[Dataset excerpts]
+ + + + + + +

-- ==== Sys2Proof/Tests/Slice0.lean ====
section
/-! SUPPORT. Tests: commands that are not well-formed, worked examples of the spec, vectors of the standards, and for each
obligation with hypotheses states and operands that meet them. The expected values are the spec's. -/

namespace Sys2Proof.Tests

set_option maxRecDepth 4000
set_option exponentiation.threshold 4096
set_option linter.unusedVariables false
set_option Elab.async false

open Sys2Proof.Machine Sys2Proof.Safety

/-- A packet of a command with some parameter fields: offset, bytes, value. -/
def packetFor (c : Command) (p : Fin 64) (fields : List (Nat × Nat × Nat)) : Request :=
  { partition := p, ring := 0, flags := 0, paramLen := BitVec.ofNat 8 c.paramLen, tag := 1, deadline := 0,
    params := BitVec.ofNat 384 (pack fields) }

/-- Every feature accepted. -/
def allFeatures : Table Nat := [(0, 2 ^ 64 - 1), (1, 2 ^ 64 - 1), (2, 2 ^ 64 - 1), (3, 2 ^ 64 - 1)]

/-- The device in Run with every feature in force, the Locker unsealed and guest 1 active. -/
def running : State :=
  { State.reset with
    io := { State.reset.io with
      windows := [(0, { accept := allFeatures, committed := true }), (1, { accept := allFeatures, committed := true })],
      parts := [(0, { state := .active }), (1, { state := .active })] }
    boot := { State.reset.boot with phase := .run }
    keys := { State.reset.keys with sealed := false, unsealedOnce := true } }

/-- As `running`, with no feature accepted. -/
def featureless : State := { running with io := { running.io with windows := [(0, { committed := true })] } }

/-- As `running`, at an instant in ns. -/
def runningAt (ns : Nat) : State := { running with io := { running.io with time := ns * 2 ^ 32 } }

/-- The first byte of LPDDR5X. -/
def dram : Nat := 0x200000000

/-- The cells that hold the `n` bytes of a number from an address on. -/
def cells : Nat → Nat → Nat → Table Byte
  | _, 0, _ => []
  | a, n + 1, w => if w % 256 = 0 then cells (a + 1) n (w / 256) else (a, BitVec.ofNat 8 w) :: cells (a + 1) n (w / 256)

/-- A read whose value is `w`. -/
theorem read_gives {x : State × Except XFault Nat} {w : Nat}
    (h : (match x.2 with | .ok v => decide (v = w) | .error _ => false) = true) : x = (x.1, .ok w) := by
  obtain ⟨s, r⟩ := x
  cases r with
  | ok v => simp_all
  | error f => simp_all

/-- An Ethernet frame with a type, 46 bytes long after it. -/
def someFrame (ethType : BitVec 16) (fcsOk : Bool) : EthFrame :=
  { dst := 0x010000000002#48, src := 0x010000000004#48, tag := none, sec := none, rtag := none, ethType := ethType,
    payload := List.replicate 46 0, fcsOk := fcsOk }

/-- A frame of one cell that waits at port 1. -/
def waitingFrame : QFrame :=
  { serial := 0, group := 0, shared := false, frame := someFrame 0x0800#16 true, length := 64, cells := 1, banks := 1, ingress := 0,
    ingressAt := 0, stamp := 0, egress := 1, endpoint := none, srcEp := none, cls := 0, vid := 1, pcp := 0, admitted := false,
    flows := [], account := 64, secured := false, recovered := false, cutThrough := false, moved := 0, started := false, direction := 0 }

/-- A CAN frame with `n` bytes of payload. -/
def aCanFrame (n : Nat) : CanFrame :=
  { format := 2, ide := false, id := 0, brs := true, esi := false, rtr := false, reqLen := 0, sec := false, sdt := 0, vcid := 0,
    af := 0, payload := List.replicate n 0 }

/-- A guest has command ring 0 only (R58); the manager has four. -/
theorem test_request_well_formed :
    (({ packetFor cmdDeviceNop 1 [] with ring := 1 } : Request).wellFormed, (packetFor cmdDeviceNop 1 []).wellFormed,
      ({ packetFor cmdDeviceNop 0 [] with ring := 3 } : Request).wellFormed,
      (Instr.deviceNop { packetFor cmdDeviceNop 63 [] with ring := 3 }).wellFormed) = (false, true, true, false) := by decide

/-- Commands that name an object, an address or a length beyond its range are not well-formed. -/
theorem test_ill_formed_1 :
    (([.partitionQuiet 64, .quiesceDrainLimit 64, .dmaSegmentMove 1024, .capsuleDone 64, .flowReleaseDone 4096,
    .mediumContractWindow 22 0 0 0, .gateListActive 15, .gateChange 15, .preemptVerifyDone 12 false, .frerLatentError 1024,
    .frameReceive 12 (someFrame 0x0800#16 true), .macEntryAge 4096 0, .frameTransmit 16, .switchAuditStatusRead 64, .gptpMessage 12 false (someFrame 0x0800#16 true),
    .ethCableResult 12 0 0, .linkTrainingDone 12, .linkFailure 12, .tc10SleepAck 12, .tc10SleepAckTimeout 12,
    .tc10SleepRequest 12, .tc10WakePulse 12, .plcaBeaconLoss 12, .plcaBeaconReturn 12, .canIntegrationDone 12] : List Instr).all fun c => c.wellFormed == false) = true := by
  decide +kernel

/-- Commands that name an object, an address or a length beyond its range are not well-formed. -/
theorem test_ill_formed_2 :
    (([.canBusOffRecovery 12, .canFrameReceive 12 (.error 0), .canFrameTransmitEnd 12 0 .sent, .canTtRelease 1536,
    .canGangInstant 12, .canTxdDominantTimeout 12, .objStatusRead 64 0, .objStatusRead 0 1536, .objCtrlSendReq 64 0,
    .objCtrlSendReq 0 1536, .objCtrlAbort 64 0 false, .objCtrlAbort 0 1536 false, .objCtrlRelease 64 0,
    .objCtrlRelease 0 1536, .linSlotStart 8, .linHeaderReceive 8 0, .linHeaderReceive 0 64, .linResponseReceive 8 [] 0 0,
    .linResponseReceive 0 (List.replicate 9 0) 0 0, .linNoResponse 8, .linWakeSeen 8, .linScheduleRestart 8,
    .localTransferDone 2 0 [], .gpioEdge 6 false, .uartByteReceive 10 0 false] : List Instr).all fun c => c.wellFormed == false) = true := by
  decide +kernel

/-- Commands that name an object, an address or a length beyond its range are not well-formed. -/
theorem test_ill_formed_3 :
    (([.uartIdleTimeout 10, .loadSetDirectWrite 64 0 0, .loadSetDirectWrite 0 48 0, .loadDiagDone 48 0 0,
    .loadOvercurrentTrip 48 0, .loadThermalTrip 48, .loadDeltaTTrip 48, .loadRestart 48, .pwmPeriodStart 48,
    .currentSample 48 0 false, .openLoadDetect 48 0, .supplyDipStart 2 0, .supplyDipEnd 2 0, .shedRestoreDelay 48,
    .supplyFeedLost 2 0, .supplyOvervoltage 2 0, .highVoltageShutdown 2 0, .senseComparatorRead 32 false,
    .senseSample 32 0 0, .converterCalibrationDone 5 false, .sensorSupplyLimit 4, .sensorSupplyOvervoltage 4,
    .sensorSupplyUndervoltage 4, .clockMonitorExcursion 0x2800 0, .twinPassMismatch 0x2800 false] : List Instr).all fun c => c.wellFormed == false) = true := by
  decide +kernel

+ + + + + + +

Count the lines above that contain the word "bytes", and give only that number.

4